Further, the first embodiment realizes a remarkable effect that the fluctuation component A can be generated by such simple processing as multiplying the difference value D to be applied to the setting of the adjustment value α by the adjustment value α. In particular, in the first embodiment, the adjustment value α is set so as to become the minimum value 0 when the difference value D falls within the first range R1, become the maximum value 1 when the difference value D falls within the second range R2, and become the numerical value that fluctuates depending on the difference value D when the difference value D falls within the third range R3 between both, and hence the above-mentioned effect that generation processing for the fluctuation component A becomes simpler than a configuration in which, for example, various functions including an exponential function are applied to the setting of the adjustment value α is remarkably conspicuous.

Second Embodiment

A second embodiment of the present invention is described. Note that, in each of embodiments exemplified below, components having the same actions or functions as those of the first embodiment are also denoted by the reference symbols used for the description of the first embodiment, and detailed descriptions of the respective components are omitted appropriately.

FIG. 6 is a block diagram of the pitch setting unit 24 according to the second embodiment. As exemplified in FIG. 6, the pitch setting unit 24 according to the second embodiment is configured by adding a smoothing processing unit 46 to the fluctuation generation unit 34 according to the first embodiment. The smoothing processing unit 46 smoothes the fluctuation component A generated by the fluctuation analysis unit 44 on the time axis. Any known technology may be employed to smooth (suppress a temporal fluctuation) the fluctuation component A. On the other hand, the fluctuation addition unit 36 generates the pitch transition C by adding the fluctuation component A that has been smoothed by the smoothing processing unit 46 to the basic transition B.

In FIG. 7, the time series of the same phonemes as those illustrated in FIG. 3 is assumed, and a time variation of a degree (correction amount) to which the observed pitch FV of each phonetic piece P is corrected by the fluctuation component A according to the first embodiment is shown by the broken line. In other words, the correction amount indicated by the vertical axis of FIG. 7 corresponds to a difference value between the observed pitch FV of the reference voice and the pitch transition C obtained when the basic transition B is maintained at the reference pitch FR. Therefore, as grasped in comparison between FIG. 3 and FIG. 7, the correction amount increases in the sections of the phonemes [n], [a], and [o] estimated to exhibit the error fluctuation, while the correction amount is suppressed to near 0 in the sections of the phonemes [B] and [D] estimated to exhibit the phoneme depending fluctuation.

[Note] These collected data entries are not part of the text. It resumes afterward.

-- ==== Sys2Proof/Laws/Commands.lean ====
section
/-!
SUPPORT. Laws/Commands.lean: what the body of each coder command does from a state that meets the invariant
(41_coder.md R153, R156, R162; 43_control.md R211, R212), stated on the bodies, before the command ends.
-/

namespace Sys2Proof.Machine

theorem LiveInv.valueDec {s : State} (h : LiveInv s) (hm : s.mode = .dec) : ValueInv s.engine s.look := h.value (.inl hm)

/-- The room of `counterRoom` as the run counters' sum. -/
theorem counterRoom_pending {s : State} (h : counterRoom s) : pendingCount s + 16 < 2 ^ 32 := by
  unfold counterRoom at h; unfold pendingCount; omega

/-- EncodeSymbol from a state that meets the invariant (R153). -/
theorem encodeSymbol_spec {s : State} {sym : Nat} {c : Bool} (h : Inv s) (hf : s.fault = false) (hm : s.mode = .enc)
    (hs : sym < s.params.nsym.toNat) :
    (∃ u, encodeSymbol sym c s = .ok () u ∧ EngineInv u.engine ∧ CarryInv u.engine u.carry ∧ FoInv u.fo ∧ EncFrame s u ∧
      u.engine = symbolEngine (leafSum s.model s.params.z sym)
        (leafSum s.model s.params.z sym + s.model.count (s.params.z + sym)) s.model.total c s.engine) ∨
    (∃ u, encodeSymbol sym c s = .raised .freeEndEscape u ∧ EncFrame s u ∧
      ¬ (s.engine.feven ≠ 0 ∧ s.model.total ≤ 0x4000)) ∨
    (∃ u, encodeSymbol sym c s = .raised .counterOverflow u ∧ EncFrame s u ∧ ¬ pendingCount s + 16 < 2 ^ 32) := by
  have hl := h.live hf
  have hv := rangeOf_valid h.admitted h.model hs
  have hr := rangeOf_leaves h.admitted h.model (Nat.lt_of_lt_of_le hs (nsym_le_z s.params))
  have htot := h.model.total_most h.admitted
  have he : encodeSymbol sym c s =
      symbolSteps (s.model.rangeOf s.params.depth sym).1 (s.model.rangeOf s.params.depth sym).2 s.model.total c .enc s := by
    unfold encodeSymbol symRange
    rw [if_pos (by simpa [symbolKnown] using hs)]
    rfl
  rw [he]
  rcases symbolSteps_enc (c := c) hl.engine (hl.carry hm) (hl.fo (by rw [hm]; simp)) hv.1 hv.2.1 htot with
    ⟨u, k1, k2, k3, k4, k5, -⟩ | ⟨u, k1, k2, k3⟩ | ⟨u, k1, k2, k3⟩
  · refine .inl ⟨u, k1, k2, k3, k4, k5, ?_⟩
    have := symbolSteps_engine hl.engine hv.1 hv.2.1 htot k1
    rw [this, hr]; rfl
  · exact .inr (.inl ⟨u, k1, k2, k3⟩)
  · exact .inr (.inr ⟨u, k1, k2, k3⟩)

/-- The symbol point lies below the total, and its symbol's range holds it (R163, R166). -/
theorem decodePoint {s : State} (h : Inv s) (hf : s.fault = false) (hm : s.mode = .dec) :
    symbolPoint s < s.model.total ∧ ∃ sym, sym < s.params.nsym.toNat ∧
      s.model.symbolAt s.params.depth (symbolPoint s) = (sym, s.model.rangeOf s.params.depth sym) ∧
      (s.model.rangeOf s.params.depth sym).1 ≤ symbolPoint s ∧ symbolPoint s < (s.model.rangeOf s.params.depth sym).2 := by
  have hl := h.live hf
  have hpos := h.model.total_pos h.admitted
  have hlt : symbolPoint s < s.model.total := symbolPoint_lt hpos (value_shift_lt (hl.valueDec hm))
  exact ⟨hlt, symbolAt_spec h.admitted h.model hlt⟩

/-- DEC_SYM's decoding of a symbol from a state that meets the invariant (R162, R163). -/
theorem decodeSymbol_spec {s : State} {c : Bool} (h : Inv s) (hf : s.fault = false) (hm : s.mode = .dec) :
    (∃ sym u, sym < s.params.nsym.toNat ∧ (s.model.rangeOf s.params.depth sym).1 ≤ symbolPoint s ∧
      symbolPoint s < (s.model.rangeOf s.params.depth sym).2 ∧
      decodeSymbol c s = .ok () (u.writeResults (zext32 sym)
        (packRange (s.model.rangeOf s.params.depth sym).2 (s.model.rangeOf s.params.depth sym).1)) ∧
      EngineInv u.engine ∧ ValueInv u.engine u.look ∧ FollowInv u.look ∧ DecFrame s u ∧ FileKept s u ∧
      u.engine = symbolEngine (s.model.rangeOf s.params.depth sym).1 (s.model.rangeOf s.params.depth sym).2 s.model.total c
        s.engine ∧
      symbolSteps (s.model.rangeOf s.params.depth sym).1 (s.model.rangeOf s.params.depth sym).2 s.model.total c .dec s =
        .ok () u) ∨
    (∃ u, decodeSymbol c s = .raised .freeEndEscape u ∧ DecFrame s u ∧ ¬ (s.engine.feven ≠ 0 ∧ s.model.total ≤ 0x4000)) ∨
    (decodeSymbol c s = .held ∧ ¬ inDuty s) := by
  have hl := h.live hf
  obtain ⟨hlt, sym, hsym, hat, hlo, hhi⟩ := decodePoint h hf hm
  have hv := rangeOf_valid h.admitted h.model hsym
  have htot := h.model.total_most h.admitted
  have hpos := h.model.total_pos h.admitted
  have hrp : 0 < s.engine.range.toNat := by have := hl.engine.rangeAbove; omega
  have hb := symbolPoint_bounds hpos hrp hlo hhi
  have he : decodeSymbol c s =
      (symbolSteps (s.model.rangeOf s.params.depth sym).1 (s.model.rangeOf s.params.depth sym).2 s.model.total c .dec s).andThen
        fun _ u => .ok () (u.writeResults (zext32 sym)
          (packRange (s.model.rangeOf s.params.depth sym).2 (s.model.rangeOf s.params.depth sym).1)) := by
    unfold decodeSymbol getSymbol
    rw [if_pos hlt, hat]
    rfl
  rw [he]
  rcases symbolSteps_dec (c := c) hl.engine (hl.valueDec hm) hl.follow (hl.fileBegun (.inl hm)) hv.1 hv.2.1 htot hb.1 hb.2 with
    ⟨u, k1, k2, k3, k4, k5, k6⟩ | ⟨u, k1, k2, k3⟩ | ⟨k1, k2⟩
  · refine .inl ⟨sym, u, hsym, hlo, hhi, by rw [k1]; rfl, k2, k3, k4, k5, k6, ?_, k1⟩
    exact symbolSteps_engine hl.engine hv.1 hv.2.1 htot k1
  · exact .inr (.inl ⟨u, by rw [k1]; rfl, k2, k3⟩)
  · exact .inr (.inr ⟨by rw [k1]; rfl, k2⟩)

/-- The registers INIT_ENC and INIT_DEC leave meet R27 (R209). -/
theorem Engine.reset_inv : EngineInv Engine.reset := by
  refine ⟨by decide, by decide, by decide, by decide, ⟨16, by decide, by decide⟩, by decide, .inl rfl, by decide, by decide,
    by decide⟩

theorem Engine.reset_noCarry : noCarryOut Engine.reset := by unfold noCarryOut; decide

theorem streamReset_modelInv {s : State} (h : s.params.admitted = true) : ModelInv s.params (streamReset s).model :=
  (modelInv_iff h).mpr (Model.reset_cells _ h)

end Sys2Proof.Machine
end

As exemplified in FIG. 7, in the configuration of the first embodiment, the correction amount may steeply fluctuate immediately after a start point of each phoneme, which raises a fear that the synthesized voice that reproduces the voice signal V may be perceived as giving an auditorily unnatural impression. On the other hand, the solid line of FIG. 7 corresponds to a time variation of the correction amount according to the second embodiment. As understood from FIG. 7, in the second embodiment, the fluctuation component A is smoothed by the smoothing processing unit 46, and hence an abrupt fluctuation of the pitch transition C is suppressed more greatly than in the first embodiment. This produces an advantage that the fear that the synthesized voice may be perceived as giving an auditorily unnatural impression is reduced.

Third Embodiment

FIG. 8 is a graph for showing a relationship between the difference value D and the adjustment value α according to a third embodiment of the present invention. As exemplified by the arrows in FIG. 8, the fluctuation analysis unit 44 according to the third embodiment variably sets the threshold value DTH1 and the threshold value DTH2 that determine the range of the difference value D. As understood from the description of the first embodiment, the adjustment value α is likely to be set to a larger numerical value (for example, maximum value 1) as the threshold value DTH1 and the threshold value DTH2 become smaller, and hence the fluctuation (phoneme depending fluctuation) of the observed pitch FV of the phonetic piece P becomes more likely to be reflected in the pitch transition C. On the other hand, the adjustment value α is likely to be set to a smaller numerical value (for example, minimum value 0) as the threshold value DTH1 and the threshold value DTH2 become larger, and hence the observed pitch FV of the phonetic piece P becomes less likely to be reflected in the pitch transition C.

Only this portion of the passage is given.